What is honeycomb paperboard
Honeycomb paperboard is a sandwich structure with two paper liners bonded to a hexagonal cell core. The core is typically made by slitting and expanding kraft liner into honeycomb cells, then closing the assembly with face liners. At the same weight, the panel has much higher through-thickness compressive strength than a single paperboard, and it distributes load across its full face.
Its role is different from other paper cushioning options. Molded pulp protects products through shape-matched point contact. Paper pallets and paper blocks carry stacking and forklift loads from below. Honeycomb paperboard sits in between, taking planar load and impact on the sides, top, and corners of a product.
Where honeycomb works well as a foam replacement
The conditions where honeycomb paperboard replaces foam well usually share three traits: load is spread over a surface rather than a point, impact direction is predictable, and the storage and transport environment is reasonably dry.
- White goods and display panels — corner guards and top or bottom face cushions in honeycomb can match EPS in weight while keeping the recycling stream clean.
- Automotive parts and industrial machine parts — door panels, bumpers, and transmission cases with a flat reference face suit planar honeycomb cushioning.
- Furniture and large interior components — corner and side wraps in honeycomb reduce compression damage during stacking and dispose with the corrugated stream.
- Container void fill in export cases — boards used as void fill between cartons and between cargo and container walls reduce vibration and surface impact at the same time.

Two benefits are clear in these contexts. First, recovery and recycling become simpler at end of life. Both Korea and the EU treat the material as paper for separate collection, which makes EPR reporting and ESG disclosure cleaner. Second, the print surface is wide enough to carry handling icons, stack counts, and barcodes directly on the cushion.
Where honeycomb gets weak
Foam-to-honeycomb substitution does not always succeed. The structure has known limits.
First, point loads and corner impacts. A concentrated load over a small area can punch through the liner and buckle the cells. A 10 mm board and a 30 mm board at the same density behave very differently here. Where product corners, feet, or legs touch the cushion, the pad should be thicker, or honeycomb should be combined with molded pulp or extra corrugated reinforcement.
Second, humidity and condensation. Standard kraft-linered honeycomb can lose more than half its compressive strength when relative humidity stays above roughly 85 percent or when condensation repeats. Ocean container shipments, destinations in Southeast Asia and the Middle East, and storage near chilled rooms need moisture-resistant liners, polycoat, or edge sealing.

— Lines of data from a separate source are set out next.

/-- 10_state.md R20, column "written by": which commands change each register. That no command changes the pending host
actions is about the model's own field `host`, the model's choice, log entry 5. -/
def Obligations.OnlyTheNamedCommandsWriteEachRegister : Prop :=
  ∀ (i : Instr) (s t : State), exec i s = .next t →
    (t.fwd = s.fwd ∧ t.inv = s.inv ∨ i = .sbBuild) ∧
    (t.rk = s.rk ∨ ∃ a l, i = .kexp a l) ∧
    (t.ctrl = s.ctrl ∨ ∃ imm, i = .cfg imm) ∧
    (t.seed = s.seed ∨ (∃ imm, i = .seedLo imm) ∨ ∃ imm, i = .seedHi imm) ∧
    (t.chain = s.chain ∨ i = .chInit ∨ i = .chEnc ∨ i = .chDec) ∧
    (t.status.sbv = s.status.sbv ∨ i = .sbBuild) ∧
    (t.status.kv = s.status.kv ∨ i = .sbBuild ∨ (∃ imm, i = .cfg imm) ∨ ∃ a l, i = .kexp a l) ∧
    (t.matrix = s.matrix ∨ (∃ a l, i = .stLd a l) ∨ (∃ r k, i = .stSet r k) ∨ i = .subbytes ∨ i = .isubbytes ∨
      i = .shiftrows ∨ i = .ishiftrows ∨ i = .mixcols ∨ i = .imixcols ∨ (∃ k, i = .ark k) ∨ (∃ a l, i = .arkm a l) ∨
      i = .encb ∨ i = .decb ∨ i = .chEnc ∨ i = .chDec) ∧
    (t.p = s.p ∨ (∃ d imm, i = .gfLi d imm) ∨ (∃ d a, i = .gfMov d a ∨ i = .gfDeg d a ∨ i = .gfInv d a ∨
      i = .sbFwd d a ∨ i = .sbInv d a ∨ i = .sbAff d a ∨ i = .sbBrev d a) ∨ (∃ d a b, i = .gfAdd d a b ∨
      i = .gfDiv d a b ∨ i = .gfRem d a b ∨ i = .gfMul d a b ∨ i = .gfXgcd d a b ∨ i = .gfCmp d a b) ∨
      (∃ d a, i = .gfLdb d a) ∨ ∃ d k, i = .stGet d k) ∧
    t.host = s.host

/-- 20_memory.md R56, R66: a command writes no byte of DMEM but those its own word names; and the commands that name none
leave all of DMEM. -/
def Obligations.CommandsWriteOnlyTheBytesTheyName : Prop :=
  ∀ (i : Instr) (s t : State) (x : Nat), exec i s = .next t → ¬ MayWrite i x → byteAt t x = byteAt s x

/-- 10_state.md R34 at `State.reset`; FWD, INV and RK there are the model's choice (log entry 3), which the flags make
immaterial. -/
def Obligations.ResetHasTheInvariant : Prop := State.reset.Inv

/-- 10_state.md R34: the invariants are kept by every step, from every state that has them; part (d) with the unit's
`KS_T_ARG` (log entry 4). -/
def Obligations.EveryStepKeepsTheInvariant : Prop :=
  ∀ s t : State, s.Inv → step s = .next t → t.Inv

/-- 10_state.md R29, R30, 70_reset_and_hazards.md R261, R266, 93_implementation_defined.md I10: what the tables and the
round keys hold while their flags are 0, or above Nr, is never observable: two states that differ only there stay so at
every step, and show the host the same. -/
def Obligations.UnreadableContentsAreNeverObserved : Prop :=
  ∀ s t s' t' : State, SameReadable s t → (s.status.kv = true → s.status.sbv = true) →
    step s = .next s' → step t = .next t' →
    SameReadable s' t' ∧ (∀ k, t'.readPort k = s'.readPort k) ∧ (∀ a, t'.hostReadDmem a = s'.hostReadDmem a) ∧
      t'.faultLine = s'.faultLine

/-! ### `NOP` -/

/-- 60_exceptions.md R246. -/
def Obligations.NopChangesNothing : Prop :=
  Decodes 0x00000000 .nop ∧ (∀ s : State, exec .nop s = .next s) ∧
  ∀ (w : CommandWord) (s : State), s.Running → w.extractLsb' 24 8 = 0 → w ≠ 0 → issueWord w s = .next (faulted s 6)

/-! ### The field unit (40_gf256.md) -/

/-- R110 to R112, R100. -/
def Obligations.LoadImmediateMoveAndAdd : Prop :=
  (∀ (d : Reg) (imm : BitVec 16), Decodes (0x10000000 + d.val * 2 ^ 20 + imm.toNat) (.gfLi d imm)) ∧
  (∀ d a : Reg, Decodes (0x11000000 + d.val * 2 ^ 20 + a.val * 2 ^ 16) (.gfMov d a)) ∧
  (∀ d a b : Reg, Decodes (0x12000000 + d.val * 2 ^ 20 + a.val * 2 ^ 16 + b.val * 2 ^ 12) (.gfAdd d a b)) ∧
  (∀ a b : Nat, polyAdd a b = a ^^^ b) ∧
  ∀ s : State, s.Running →
    (∀ (d : Reg) (imm : BitVec 16), exec (.gfLi d imm) s = .next { s with p := s.p.set d imm }) ∧
    (∀ d a : Reg, exec (.gfMov d a) s = .next { s with p := s.p.set d s.p[a] }) ∧
    (∀ d a b : Reg, exec (.gfAdd d a b) s = .next { s with p := s.p.set d (s.p[a] ^^^ s.p[b]) })

/-- R101, R113. -/
def Obligations.DegreeIsTheHighestSetBit : Prop :=
  (∀ d a : Reg, Decodes (0x13000000 + d.val * 2 ^ 20 + a.val * 2 ^ 16) (.gfDeg d a)) ∧
  (polyDeg 0 = 0 ∧ ∀ a : Nat, 0 < a → 2 ^ polyDeg a ≤ a ∧ a < 2 ^ (polyDeg a + 1)) ∧
  ∀ s : State, s.Running → ∀ d a : Reg, polyDeg s.p[a].toNat ≤ 15 ∧
    exec (.gfDeg d a) s = .next { s with p := s.p.set d (BitVec.ofNat 16 (polyDeg s.p[a].toNat)) }

/-- R102, R104: `divmod` is polynomial long division: its result is the one pair of a quotient and a remainder that is 0
or of lower degree than the divisor. -/
def Obligations.LongDivisionIsTheUniquePair : Prop :=
  ∀ a b : Nat, b ≠ 0 →
    (a = clmul (divmod a b).1 b ^^^ (divmod a b).2 ∧ ((divmod a b).2 = 0 ∨ polyDeg (divmod a b).2 < polyDeg b)) ∧
    ∀ q r : Nat, a = clmul q b ^^^ r → (r = 0 ∨ polyDeg r < polyDeg b) → divmod a b = (q, r)

/-- R103, R114, R115, in terms of R102's pair: `GF.DIV` writes the quotient, reduced modulo m(x) when it exceeds 255,
and `GF.REM` the remainder; both take `DIV_ZERO` (code 1) on a zero divisor. -/
def Obligations.QuotientAndRemainderCommands : Prop :=
  (∀ d a b : Reg, Decodes (0x14000000 + d.val * 2 ^ 20 + a.val * 2 ^ 16 + b.val * 2 ^ 12) (.gfDiv d a b)) ∧
  (∀ d a b : Reg, Decodes (0x15000000 + d.val * 2 ^ 20 + a.val * 2 ^ 16 + b.val * 2 ^ 12) (.gfRem d a b)) ∧
  ∀ s : State, s.Running → ∀ d a b : Reg,
    (s.p[b] = 0 → exec (.gfDiv d a b) s = .next (faulted s 1) ∧ exec (.gfRem d a b) s = .next (faulted s 1)) ∧
    (s.p[b] ≠ 0 → ∃ q r v : Nat, s.p[a].toNat = clmul q s.p[b].toNat ^^^ r ∧
      (r = 0 ∨ polyDeg r < polyDeg s.p[b].toNat) ∧ v ≤ 255 ∧ (q ≤ 255 → v = q) ∧
      (255 < q → ∃ k, q = clmul k 0x11B ^^^ v) ∧
      exec (.gfDiv d a b) s = .next { s with p := s.p.set d (BitVec.ofNat 16 v) } ∧
      exec (.gfRem d a b) s = .next { s with p := s.p.set d (BitVec.ofNat 16 r) } ∧ r < 2 ^ 16)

Third, recovery after repeated impact. EPS recovers some of its shape after deformation. A buckled honeycomb cell stays collapsed. Cargo exposed to repeated impacts in the same spot, such as long-haul trucking and multi-level stacking, needs pad placement that spreads impact rather than concentrating it.
Fourth, low volume and frequent design changes. Honeycomb is stable in mass production once cell size, thickness, and liner basis weight are fixed, but die tooling costs and converting waste add up when prototypes change often. Below about 100 prototype units with frequent drawing changes, corrugated cushioning structures or molded pulp tooling can be more efficient.
A practical checklist for comparing foam and honeycomb
When honeycomb paperboard is reviewed as a foam alternative, the quotation and specification meeting should look at more than unit price.
- Load distribution — planar or point load. If point load dominates, increase thickness or combine materials.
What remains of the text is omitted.